И глаза возвела на потолок, будто там все прописано.
Так все и отступили, – такие страсти!
Из гостиной она строго проходит в залу, где стол уже в беспорядке, крестится на образ, оглядывает неприглядный стол и тычет пальцем:
– Дорогие гости обсосали жирок с кости, а нашей Палашке – вылизывай чашки!

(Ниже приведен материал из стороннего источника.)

-- ==== Sys2Proof/Laws/State.lean ====
section
/-! SUPPORT. One lemma per field per update of the state, so that no proof unfolds a record update. -/

namespace Sys2Proof.Machine

/-! ### `withResult` -/

@[simp] theorem withResult_mem (s : State) (v : Result) : (s.withResult v).mem = s.mem := rfl

@[simp] theorem withResult_params (s : State) (v : Result) :
    (s.withResult v).params = s.params := rfl

@[simp] theorem withResult_outW (s : State) (v : Result) : (s.withResult v).outW = s.outW := rfl

@[simp] theorem withResult_outH (s : State) (v : Result) : (s.withResult v).outH = s.outH := rfl

@[simp] theorem withResult_out (s : State) (v : Result) : (s.withResult v).out = s.out := rfl

@[simp] theorem withResult_batch (s : State) (v : Result) : (s.withResult v).batch = s.batch := rfl

@[simp] theorem withResult_outcome (s : State) (v : Result) :
    (s.withResult v).outcome = s.outcome := rfl

@[simp] theorem withResult_px (s : State) (v : Result) : (s.withResult v).px = s.px := rfl

@[simp] theorem withResult_py (s : State) (v : Result) : (s.withResult v).py = s.py := rfl

@[simp] theorem withResult_result (s : State) (v : Result) : (s.withResult v).result = v := rfl

@[simp] theorem withResult_oob (s : State) (v : Result) : (s.withResult v).oob = none := rfl

@[simp] theorem withResult_inbox (s : State) (v : Result) : (s.withResult v).inbox = s.inbox := rfl

@[simp] theorem withResult_free (s : State) (v : Result) : (s.withResult v).free = s.free := rfl

/-! ### `setPixel` -/

@[simp] theorem setPixel_mem (s : State) (px py : Nat) (c : Color) :
    (s.setPixel px py c).mem = s.mem := rfl

@[simp] theorem setPixel_params (s : State) (px py : Nat) (c : Color) :
    (s.setPixel px py c).params = s.params := rfl

@[simp] theorem setPixel_outW (s : State) (px py : Nat) (c : Color) :
    (s.setPixel px py c).outW = s.outW := rfl

@[simp] theorem setPixel_outH (s : State) (px py : Nat) (c : Color) :
    (s.setPixel px py c).outH = s.outH := rfl

@[simp] theorem setPixel_out (s : State) (px py : Nat) (c : Color) :
    (s.setPixel px py c).out = { s.out with pixels := setEntry (pixelIndex s.outW px py) c s.out.pixels } := rfl

@[simp] theorem setPixel_batch (s : State) (px py : Nat) (c : Color) :
    (s.setPixel px py c).batch = s.batch := rfl

@[simp] theorem setPixel_outcome (s : State) (px py : Nat) (c : Color) :
    (s.setPixel px py c).outcome = s.outcome := rfl

@[simp] theorem setPixel_px (s : State) (px py : Nat) (c : Color) :
    (s.setPixel px py c).px = s.px := rfl

@[simp] theorem setPixel_py (s : State) (px py : Nat) (c : Color) :
    (s.setPixel px py c).py = s.py := rfl

@[simp] theorem setPixel_result (s : State) (px py : Nat) (c : Color) :
    (s.setPixel px py c).result = s.result := rfl

@[simp] theorem setPixel_oob (s : State) (px py : Nat) (c : Color) :
    (s.setPixel px py c).oob = s.oob := rfl

@[simp] theorem setPixel_inbox (s : State) (px py : Nat) (c : Color) :
    (s.setPixel px py c).inbox = s.inbox := rfl

@[simp] theorem setPixel_free (s : State) (px py : Nat) (c : Color) :
    (s.setPixel px py c).free = s.free := rfl

/-! ### `issue` -/

@[simp] theorem issue_mem (p : Nat × Nat) (b : Batch) (s : State) : (issue p b s).mem = s.mem := rfl

@[simp] theorem issue_params (p : Nat × Nat) (b : Batch) (s : State) :
    (issue p b s).params = s.params := rfl

@[simp] theorem issue_outW (p : Nat × Nat) (b : Batch) (s : State) :
    (issue p b s).outW = s.outW := rfl

@[simp] theorem issue_outH (p : Nat × Nat) (b : Batch) (s : State) :
    (issue p b s).outH = s.outH := rfl

@[simp] theorem issue_out (p : Nat × Nat) (b : Batch) (s : State) : (issue p b s).out = s.out := rfl

@[simp] theorem issue_batch (p : Nat × Nat) (b : Batch) (s : State) :
    (issue p b s).batch = some { pending := b.pending.erase p } := rfl

@[simp] theorem issue_outcome (p : Nat × Nat) (b : Batch) (s : State) :
    (issue p b s).outcome = s.outcome := rfl

@[simp] theorem issue_px (p : Nat × Nat) (b : Batch) (s : State) : (issue p b s).px = p.1 := rfl

@[simp] theorem issue_py (p : Nat × Nat) (b : Batch) (s : State) : (issue p b s).py = p.2 := rfl

@[simp] theorem issue_result (p : Nat × Nat) (b : Batch) (s : State) :
    (issue p b s).result = s.result := rfl

@[simp] theorem issue_oob (p : Nat × Nat) (b : Batch) (s : State) : (issue p b s).oob = s.oob := rfl

@[simp] theorem issue_inbox (p : Nat × Nat) (b : Batch) (s : State) :
    (issue p b s).inbox = s.inbox := rfl

@[simp] theorem issue_free (p : Nat × Nat) (b : Batch) (s : State) :
    (issue p b s).free = s.free + 1 := rfl

/-! ### `endWithoutFrame` -/

@[simp] theorem endWithoutFrame_mem (o : BatchOutcome) (s : State) :
    (endWithoutFrame o s).mem = s.mem := rfl

@[simp] theorem endWithoutFrame_params (o : BatchOutcome) (s : State) :
    (endWithoutFrame o s).params = s.params := rfl

@[simp] theorem endWithoutFrame_outW (o : BatchOutcome) (s : State) :
    (endWithoutFrame o s).outW = s.outW := rfl

@[simp] theorem endWithoutFrame_outH (o : BatchOutcome) (s : State) :
    (endWithoutFrame o s).outH = s.outH := rfl

@[simp] theorem endWithoutFrame_out (o : BatchOutcome) (s : State) :
    (endWithoutFrame o s).out = blankSurface s.free := rfl

@[simp] theorem endWithoutFrame_batch (o : BatchOutcome) (s : State) :
    (endWithoutFrame o s).batch = none := rfl

@[simp] theorem endWithoutFrame_outcome (o : BatchOutcome) (s : State) :
    (endWithoutFrame o s).outcome = some o := rfl

@[simp] theorem endWithoutFrame_px (o : BatchOutcome) (s : State) :
    (endWithoutFrame o s).px = s.px := rfl

@[simp] theorem endWithoutFrame_py (o : BatchOutcome) (s : State) :
    (endWithoutFrame o s).py = s.py := rfl

@[simp] theorem endWithoutFrame_result (o : BatchOutcome) (s : State) :
    (endWithoutFrame o s).result = s.result := rfl

@[simp] theorem endWithoutFrame_oob (o : BatchOutcome) (s : State) :
    (endWithoutFrame o s).oob = s.oob := rfl

@[simp] theorem endWithoutFrame_inbox (o : BatchOutcome) (s : State) :
    (endWithoutFrame o s).inbox = s.inbox := rfl

@[simp] theorem endWithoutFrame_free (o : BatchOutcome) (s : State) :
    (endWithoutFrame o s).free = s.free + 1 := rfl

/-! ### `startBatch` -/

@[simp] theorem startBatch_mem (w h : Nat) (s : State) : (startBatch w h s).mem = s.mem := rfl

@[simp] theorem startBatch_params (w h : Nat) (s : State) :
    (startBatch w h s).params = s.params := rfl

@[simp] theorem startBatch_outW (w h : Nat) (s : State) : (startBatch w h s).outW = w := rfl

@[simp] theorem startBatch_outH (w h : Nat) (s : State) : (startBatch w h s).outH = h := rfl

@[simp] theorem startBatch_out (w h : Nat) (s : State) :
    (startBatch w h s).out = blankSurface s.free := rfl

@[simp] theorem startBatch_batch (w h : Nat) (s : State) :
    (startBatch w h s).batch = some { pending := gridPixels w h } := rfl

@[simp] theorem startBatch_outcome (w h : Nat) (s : State) :
    (startBatch w h s).outcome = none := rfl

@[simp] theorem startBatch_px (w h : Nat) (s : State) : (startBatch w h s).px = 0 := rfl

@[simp] theorem startBatch_py (w h : Nat) (s : State) : (startBatch w h s).py = 0 := rfl

@[simp] theorem startBatch_result (w h : Nat) (s : State) :
    (startBatch w h s).result = .none := rfl

@[simp] theorem startBatch_oob (w h : Nat) (s : State) : (startBatch w h s).oob = none := rfl

@[simp] theorem startBatch_inbox (w h : Nat) (s : State) : (startBatch w h s).inbox = s.inbox := rfl

@[simp] theorem startBatch_free (w h : Nat) (s : State) :
    (startBatch w h s).free = s.free + 1 := rfl

/-! ### `completeBatch` -/

@[simp] theorem completeBatch_mem (s : State) : (completeBatch s).mem = s.mem := rfl

@[simp] theorem completeBatch_params (s : State) : (completeBatch s).params = s.params := rfl

@[simp] theorem completeBatch_outW (s : State) : (completeBatch s).outW = s.outW := rfl

@[simp] theorem completeBatch_outH (s : State) : (completeBatch s).outH = s.outH := rfl

@[simp] theorem completeBatch_out (s : State) : (completeBatch s).out = s.out := rfl

@[simp] theorem completeBatch_batch (s : State) : (completeBatch s).batch = none := rfl

@[simp] theorem completeBatch_outcome (s : State) :
    (completeBatch s).outcome = some .completed := rfl

@[simp] theorem completeBatch_px (s : State) : (completeBatch s).px = s.px := rfl

@[simp] theorem completeBatch_py (s : State) : (completeBatch s).py = s.py := rfl

@[simp] theorem completeBatch_result (s : State) : (completeBatch s).result = s.result := rfl

@[simp] theorem completeBatch_oob (s : State) : (completeBatch s).oob = s.oob := rfl

@[simp] theorem completeBatch_inbox (s : State) : (completeBatch s).inbox = s.inbox := rfl

@[simp] theorem completeBatch_free (s : State) : (completeBatch s).free = s.free := rfl

/-! ### `showLast` -/

@[simp] theorem showLast_mem (p : Nat × Nat) (s : State) : (showLast p s).mem = s.mem := rfl

@[simp] theorem showLast_params (p : Nat × Nat) (s : State) : (showLast p s).params = s.params := rfl

@[simp] theorem showLast_outW (p : Nat × Nat) (s : State) : (showLast p s).outW = s.outW := rfl

@[simp] theorem showLast_outH (p : Nat × Nat) (s : State) : (showLast p s).outH = s.outH := rfl

@[simp] theorem showLast_out (p : Nat × Nat) (s : State) : (showLast p s).out = s.out := rfl

@[simp] theorem showLast_batch (p : Nat × Nat) (s : State) : (showLast p s).batch = s.batch := rfl

@[simp] theorem showLast_outcome (p : Nat × Nat) (s : State) : (showLast p s).outcome = s.outcome := rfl

@[simp] theorem showLast_px (p : Nat × Nat) (s : State) : (showLast p s).px = p.1 := rfl

@[simp] theorem showLast_py (p : Nat × Nat) (s : State) : (showLast p s).py = p.2 := rfl

@[simp] theorem showLast_oob (p : Nat × Nat) (s : State) : (showLast p s).oob = none := rfl

@[simp] theorem showLast_inbox (p : Nat × Nat) (s : State) : (showLast p s).inbox = s.inbox := rfl

@[simp] theorem showLast_free (p : Nat × Nat) (s : State) : (showLast p s).free = s.free + 1 := rfl

/-! ### Taking the exception -/

/-- Everything taking an exception can do (R140, R148): without a batch only the ports change; a batch in
flight fails. -/
theorem takeException_cases (e : Exception) (s : State) :
    (∃ a, e = .outOfBounds a ∧ s.batch = none ∧
      takeException e s = { s with result := Result.none, oob := some a }) ∨
    ∃ a b, e = .outOfBounds a ∧ s.batch = some b ∧
      takeException e s =
        endWithoutFrame .failed { s with result := Result.none, oob := some a } := by
  obtain ⟨a⟩ := e
  cases h : s.batch with
  | none => exact .inl ⟨a, rfl, rfl, by simp [takeException, h]⟩
  | some b => exact .inr ⟨a, b, rfl, rfl, by simp [takeException, h]⟩

@[simp] theorem takeException_mem (e : Exception) (s : State) :
    (takeException e s).mem = s.mem := by
  obtain ⟨a, -, -, h⟩ | ⟨a, b, -, -, h⟩ := takeException_cases e s <;> simp [h]

@[simp] theorem takeException_params (e : Exception) (s : State) :
    (takeException e s).params = s.params := by
  obtain ⟨a, -, -, h⟩ | ⟨a, b, -, -, h⟩ := takeException_cases e s <;> simp [h]

@[simp] theorem takeException_outW (e : Exception) (s : State) :
    (takeException e s).outW = s.outW := by
  obtain ⟨a, -, -, h⟩ | ⟨a, b, -, -, h⟩ := takeException_cases e s <;> simp [h]

@[simp] theorem takeException_outH (e : Exception) (s : State) :
    (takeException e s).outH = s.outH := by
  obtain ⟨a, -, -, h⟩ | ⟨a, b, -, -, h⟩ := takeException_cases e s <;> simp [h]

@[simp] theorem takeException_px (e : Exception) (s : State) :
    (takeException e s).px = s.px := by
  obtain ⟨a, -, -, h⟩ | ⟨a, b, -, -, h⟩ := takeException_cases e s <;> simp [h]

@[simp] theorem takeException_py (e : Exception) (s : State) :
    (takeException e s).py = s.py := by
  obtain ⟨a, -, -, h⟩ | ⟨a, b, -, -, h⟩ := takeException_cases e s <;> simp [h]

@[simp] theorem takeException_inbox (e : Exception) (s : State) :
    (takeException e s).inbox = s.inbox := by
  obtain ⟨a, -, -, h⟩ | ⟨a, b, -, -, h⟩ := takeException_cases e s <;> simp [h]

@[simp] theorem takeException_result (e : Exception) (s : State) :
    (takeException e s).result = .none := by
  obtain ⟨a, -, -, h⟩ | ⟨a, b, -, -, h⟩ := takeException_cases e s <;> simp [h]

@[simp] theorem takeException_oob (a : Nat) (s : State) :
    (takeException (.outOfBounds a) s).oob = some a := by
  obtain ⟨a', he, -, h⟩ | ⟨a', b, he, -, h⟩ := takeException_cases (.outOfBounds a) s <;>
    rw [h] <;> cases he <;> rfl

/-- After an exception no batch is in flight. -/
@[simp] theorem takeException_batch (e : Exception) (s : State) :
    (takeException e s).batch = none := by
  obtain ⟨a, -, hb, h⟩ | ⟨a, b, -, -, h⟩ := takeException_cases e s <;> rw [h]
  · exact hb
  · rfl

/-- An exception raised during a batch fails it. -/
theorem takeException_outcome_of_batch {s : State} {b : Batch} (e : Exception)
    (hb : s.batch = some b) : (takeException e s).outcome = some .failed := by
  obtain ⟨a, -, h0, h⟩ | ⟨a, b', -, -, h⟩ := takeException_cases e s
  · simp [hb] at h0
  · rw [h]; rfl

end Sys2Proof.Machine
end

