theorem lane_packBytes_three (b0 b1 b2 : Byte) : lane (packBytes b0 b1 b2) 3 = 0#8 := by
  apply BitVec.eq_of_getLsbD_eq
  intro i hi
  have h0 : b0.getLsbD (24 + i) = false := BitVec.getLsbD_of_ge _ _ (by omega)
  have h1 : b1.getLsbD (24 + i - 8) = false := BitVec.getLsbD_of_ge _ _ (by omega)
  have h2 : b2.getLsbD (24 + i - 16) = false := BitVec.getLsbD_of_ge _ _ (by omega)
  simp [lane, packBytes, h0, h1, h2]

theorem and_byteMask (b : Byte) : b &&& 255#8 = b := BitVec.and_allOnes

/-! ### The word port -/

/-- The masks of R72 keep the three, two and one lowest lanes. -/
theorem lane_mask24 {k : Nat} (hk : k < 4) :
    lane 0x00FFFFFF#32 k = if k < 3 then 255#8 else 0#8 := by
  revert k; decide

theorem lane_mask16 {k : Nat} (hk : k < 4) : lane 0xFFFF#32 k = if k < 2 then 255#8 else 0#8 := by
  revert k; decide

theorem lane_mask8 {k : Nat} (hk : k < 4) : lane 0xFF#32 k = if k < 1 then 255#8 else 0#8 := by
  revert k; decide

/-- Each alignment case of R72 puts the three bytes in the three low lanes. -/
theorem lane_spliceWords (m : Memory) (a : Nat) {k : Nat} (hk : k < 4) :
    lane (spliceWords m a) k = if k < 3 then m.byteAt (a + k) else 0#8 := by
  obtain ⟨q, r, hr, rfl⟩ : ∃ q r, r < 4 ∧ a = 4 * q + r :=
    ⟨a / 4, a % 4, Nat.mod_lt _ (by decide), (Nat.div_add_mod a 4).symm⟩
  have hdiv : (4 * q + r) / 4 = q := by omega
  have hmod : (4 * q + r) % 4 = r := by omega
  have down : ∀ (w : Word) (j : Nat), lane (w >>> (8 * j)) k = lane w (j + k) :=
    fun w j => lane_ushiftRight w j k
  have up : ∀ (w : Word) (j : Nat), lane (w <<< (8 * j)) k = if k < j then 0#8 else lane w (k - j) :=
    fun w j => lane_shiftLeft w hk
  have first : ∀ j < 4, lane (m.word q) j = m.byteAt (4 * q + j) := fun j => lane_word_of_lt m q
  have second : ∀ j < 4, lane (m.word (q + 1)) j = m.byteAt (4 * q + 4 + j) :=
    fun j => lane_word_of_lt m (q + 1)
  simp only [spliceWords, wordSize, hdiv, hmod]
  interval_cases r
  · simp only [lane_and, lane_mask24 hk, first k hk]
    split <;> simp [and_byteMask]
  · simp only [lane_and, lane_mask24 hk, down _ 1]
    interval_cases k <;> simp [and_byteMask, first, Nat.add_assoc]
  · simp only [lane_or, lane_and, lane_mask16 hk, down _ 2, up _ 2]
    interval_cases k <;> simp [and_byteMask, first, second, lane_mask8, Nat.add_assoc]
  · simp only [lane_or, lane_and, lane_mask8 hk, down _ 3, up _ 1]
    interval_cases k <;> simp [and_byteMask, first, second, lane_mask16, Nat.add_assoc]

/-- R72: a `peek24` is the splice of the words at the word port. -/
theorem packBytes_eq_spliceWords (m : Memory) (a : Nat) :
    packBytes (m.byteAt a) (m.byteAt (a + 1)) (m.byteAt (a + 2)) = spliceWords m a := by
  apply word_ext_of_lanes
  intro k hk
  obtain ⟨h0, h1, h2⟩ := lane_packBytes (m.byteAt a) (m.byteAt (a + 1)) (m.byteAt (a + 2))
  rw [lane_spliceWords m a hk]
  interval_cases k
  · exact h0
  · exact h1
  · exact h2
  · exact lane_packBytes_three _ _ _

/-- R34: the words at the port are those that hold one of the three bytes. -/
theorem mem_peek24Words {a i : Nat} : i ∈ peek24Words a ↔ ∃ k < 3, i = (a + k) / 4 := by
  have hwords : i ∈ peek24Words a ↔ i = a / 4 ∨ 2 ≤ a % 4 ∧ i = a / 4 + 1 := by
    by_cases h2 : 2 ≤ a % 4 <;> simp [peek24Words, h2]
  rw [hwords]
  constructor
  · rintro (h | ⟨h2, h⟩)
    · exact ⟨0, by decide, h⟩
    · exact ⟨2, by decide, by omega⟩
  · rintro ⟨k, hk, h⟩
    omega

/-- Settles O3: the splice lane by lane, and each word at the port holds a byte that is in bounds. -/
theorem peek24IsTheWordPortSplice : Obligations.Peek24IsTheWordPortSplice := by
  intro s addr hlt
  refine ⟨?_, fun _ => mem_peek24Words, fun i hi => ?_⟩
  · rw [exec_peek24_of_lt hlt, packBytes_eq_spliceWords]
    rfl
  · obtain ⟨k, hk, rfl⟩ := mem_peek24Words.1 hi
    simp only [Memory.size, wordSize] at hlt
    omega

И не садится. Ее упрашивают, умасливают, и батюшка даже поднялся, из уважения, а Палагея Ивановна села прямиком-гордо, брови насупила и вилкой не шевельнет. Ей и сижка-то, и пирожка-то, и суп подают, без потрохов уж только, а она кутается шалью натуго, будто ей холодно, и прорекает:
– Невелика синица, напьется и водицы...
И протодьякон стал ласково говорить, расположительно:
– Расскажите, Палагея Ивановна, где бывали, чего видали... слушать вас поучительно...
А она ему:
– Видала во сне – сидит баба на сосне.
Так все и покатились. Протодьякон живот прихватил, присел, да как крякнет!.. – все так и звякнуло. А Палагея Ивановна строго на него:
– А ты бы, дьякон, потише вякал!
Все очень застыдились, а батюшка отошел от греха в сторонку.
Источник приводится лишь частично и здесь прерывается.